NASA to Brief Media on Climate Mission to Study Ocean Life, Air

[Date Prev] [Date Next] [Thread Prev] [Thread Next] [Date Index] [Thread Index]

 



NASA to Brief Media on Climate Mission to Study Ocean Life, Air

JAN 11, 2024

MEDIA ADVISORY M24-009

NASA’s PACE (Plankton, Aerosol, Cloud, ocean Ecosystem) mission, seen here in an artist’s concept, is scheduled to launch no earlier than Feb. 6, 2024, to study Earth’s oceans, atmosphere, and climate.

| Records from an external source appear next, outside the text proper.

theorem State.Forms.dropPath {c sl i : Nat} (h : s.Forms) : (s.dropPath c sl i).Forms := by
  unfold State.dropPath
  split
  · exact h
  · next g hg =>
    have h1 : (s.setGroup c sl { g with paths := Assoc.erase g.paths i }).Forms := h.setGroup ⟨(h.group hg).v⟩
    exact h1.refreshBusy.checkDraining

theorem State.Forms.releaseHelper {c n : Nat} (h : s.Forms) : (s.releaseHelper c n).Forms := by
  unfold State.releaseHelper
  split
  · exact h
  · exact .dropHelper (h.modGroup fun _ hg => ⟨hg.v⟩)

theorem State.Forms.setHold {c sl i : Nat} (h : s.Forms) : (s.setHold c sl i).Forms := by
  unfold State.setHold
  split
  · exact h
  · exact .trace (.ite h.setPath (h.setPath.frame rfl))

theorem State.Forms.regang {c sl i : Nat} (h : s.Forms) : (s.regang c sl i).Forms := by
  unfold State.regang
  split
  · exact h
  · next g hg =>
    split
    extract_lets j s1
    have h1 : s1.Forms := h.setGroup ⟨(h.group hg).v⟩
    split
    · exact h1
    · extract_lets s2
      have h2 : s2.Forms := h1.foldl fun _ _ ht => ht.trace
      exact .ite h2.setHold h2

theorem State.Forms.pathBoundary {c sl i : Nat} (h : s.Forms) : (s.pathBoundary c sl i).Forms := by
  unfold State.pathBoundary
  split
  · extract_lets s1 s2 p s3
    have h1 : s1.Forms := h.refreshKeys
    have h2 : s2.Forms := h1.applyHeld
    have h3 : s3.Forms := h2.setPath
    split
    · exact h1.dropPath
    · split
      · exact h1.raisePoison
      · split
        · exact h2.dropPath
        · split
          · split
            · exact h3.bite
            · exact h3
          · exact h3.regang
  · exact h

theorem State.Forms.execClauseBoundary {a : Agent} (h : s.Forms) : Keeps (execClauseBoundary a s) := by
  unfold Machine.execClauseBoundary
  split
  · exact .fault
  · split
    · refine .next ?_
      split
      · exact h.releaseHelper
      · exact h
    · split
      · exact .fault
      · split
        · split
          · exact .fault
          · exact .next h.pathBoundary
        · split
          · extract_lets killed _
            split
            · exact .fault
            · split
              · exact .next h.refreshKeys.raisePoison
              · split
                · exact .next h.refreshKeys.releaseHelper
                · exact .next h.refreshKeys.setPath
          · exact .fault
        · split
          · exact .fault
          · exact .next h.setPath

theorem State.Forms.fetchFault {u : Issuer} {m : Miss} {va : Nat} (h : s.Forms) : (s.fetchFault u m va).Forms :=
  .ite h.modPath.fetchMiss h.raise

theorem Keeps.changed {s' : State} (h' : s'.Forms) : Keeps (changed s s') := by
  unfold Machine.changed
  split
  · exact .fault
  · exact .next h'

theorem State.Forms.takeInterrupt {c sl : Nat} (h : s.Forms) : (s.takeInterrupt c sl).Forms := by
  unfold State.takeInterrupt
  split
  · exact h
  · split
    · split
      · exact h
      · exact .ite h.raise (h.raise.modGroup fun _ hg => ⟨hg.v⟩)
    · exact h

theorem State.Forms.arm {u : Issuer} {header : DWord} (h : s.Forms) : (s.arm u header).Forms := by
  unfold State.arm
  extract_lets ok _ s1
  have h1 : s1.Forms := h.setPath
  split
  · exact .ite h1.takeInterrupt h1
  · exact h1

theorem State.Forms.raiseAtHeader {u : Issuer} {pick : FaultInfo → Bool} (h : s.Forms) : AllSome State.Forms (s.raiseAtHeader u pick) := by
  unfold State.raiseAtHeader
  split
  · exact h.raiseDeferred
  · split
    · exact h.raiseDeferred
    · exact .some h.raisePoison
  · exact .some h.raisePoison

theorem State.Forms.execClauseHeader {a : Agent} (h : s.Forms) : Keeps (execClauseHeader a s) := by
  unfold Machine.execClauseHeader
  split
  · exact .fault
  · split
    · exact .fault
    · split
      · split
        · exact .fault
        · exact .next (h.arm.getD h.raiseAtHeader)
      · split
        · exact .fault
        · split
          · exact .next h.raisePoison
          · exact .changed h.fetchFault
          · extract_lets h1
            split
            · exact .next h.raise
            · exact .next (h.arm.getD h.raiseAtHeader)

theorem State.Forms.missFetch {u : Issuer} {m : Miss} (h : s.Forms) : (s.missFetch u m).Forms :=
  .ite (h.setPath.fetchMiss.modCore fun _ hk => ⟨hk.slots, hk.allocs⟩) h.setPath.fetchMiss

theorem State.Forms.execClauseFetch {a : Agent} {miss : Bool} (h : s.Forms) : Keeps (execClauseFetch a miss s) := by
  unfold Machine.execClauseFetch
  generalize (s.issuer? a).map (·.refresh s) = o
  cases o with
  | none => exact .fault
  | some u =>
    refine .ite .fault (.ite (.next h.setPath) (.ite (.next h.takeInterrupt) ?_))
    generalize u.poisoned none = x
    generalize s.fetchClause u = y
    cases x with
    | cons x l => exact .next h.raisePoison
    | nil =>
      cases y with
      | error y => exact .next (.ite h.missFetch h.fetchFault)
      | ok ws =>
        dsimp -zeta only
        extract_lets s1 hits traced
        have h1 : s1.Forms := h.cacheRange
        refine .ite (.next h1.missFetch) ?_
        clear_value hits traced
        cases hits with
        | nil => exact .next h1.setPath
        | cons b l =>
          cases a with
          | path c sl i => exact .next (.setHold (.setPath (.ite h1.trace h1)))
          | helper c n => exact .next (.setPath (.ite h1.trace h1))
          | steward k => exact .next h1.setPath

theorem State.Forms.execIcacheFill {a : Agent} (h : s.Forms) : Keeps (execIcacheFill a s) := by
  unfold Machine.execIcacheFill
  split
  · exact .fault
  · split
    · exact .fault
    · split
      · split
        · exact .changed h.modPath.fetchMiss
        · exact .next h.modPath
      · exact .next h.modPath

theorem State.Forms.execIssueSelection {core : Nat} (h : s.Forms) : Keeps (execIssueSelection core s) := by
  unfold Machine.execIssueSelection
  extract_lets all busy chosen n
  split
  · exact .fault
  · exact .next (.foldl (h.modCore fun _ hk => ⟨hk.slots, hk.allocs⟩) fun _ _ ht => ht.modPath)

theorem State.Forms.execPathAged {a : Agent} (h : s.Forms) : Keeps (execPathAged a s) := by
  unfold Machine.execPathAged
  split
  · exact .fault
  · split
    · exact .next h.setPath
    · exact .fault

theorem State.Forms.execStallClear {a : Agent} (h : s.Forms) : Keeps (execStallClear a s) := by
  unfold Machine.execStallClear
  split
  · exact .fault
  · split
    · split
      · exact .fault
      · split
        · exact .next h.bite
        · split
          · exact .next h.splitGroup
          · split <;> exact .next h.setPath
    · exact .fault

end

/-! ### Branches and loops -/

section
variable {s : State}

NASA/Conceptual Image Laboratory

NASA will host a media teleconference at 12 p.m. EST, Wednesday, Jan. 17, to discuss the upcoming launch and science objectives of the agency’s PACE (Plankton, Aerosol, Cloud, ocean Ecosystem) mission.

Once in orbit above Earth, the satellite will shed light on the impact of tiny things – microscopic life in water and microscopic particles in the air. With new global insights, PACE will help answer questions about how our oceans and atmosphere interact in a changing climate.

The audio-only teleconference will be livestreamed on the agency’s website.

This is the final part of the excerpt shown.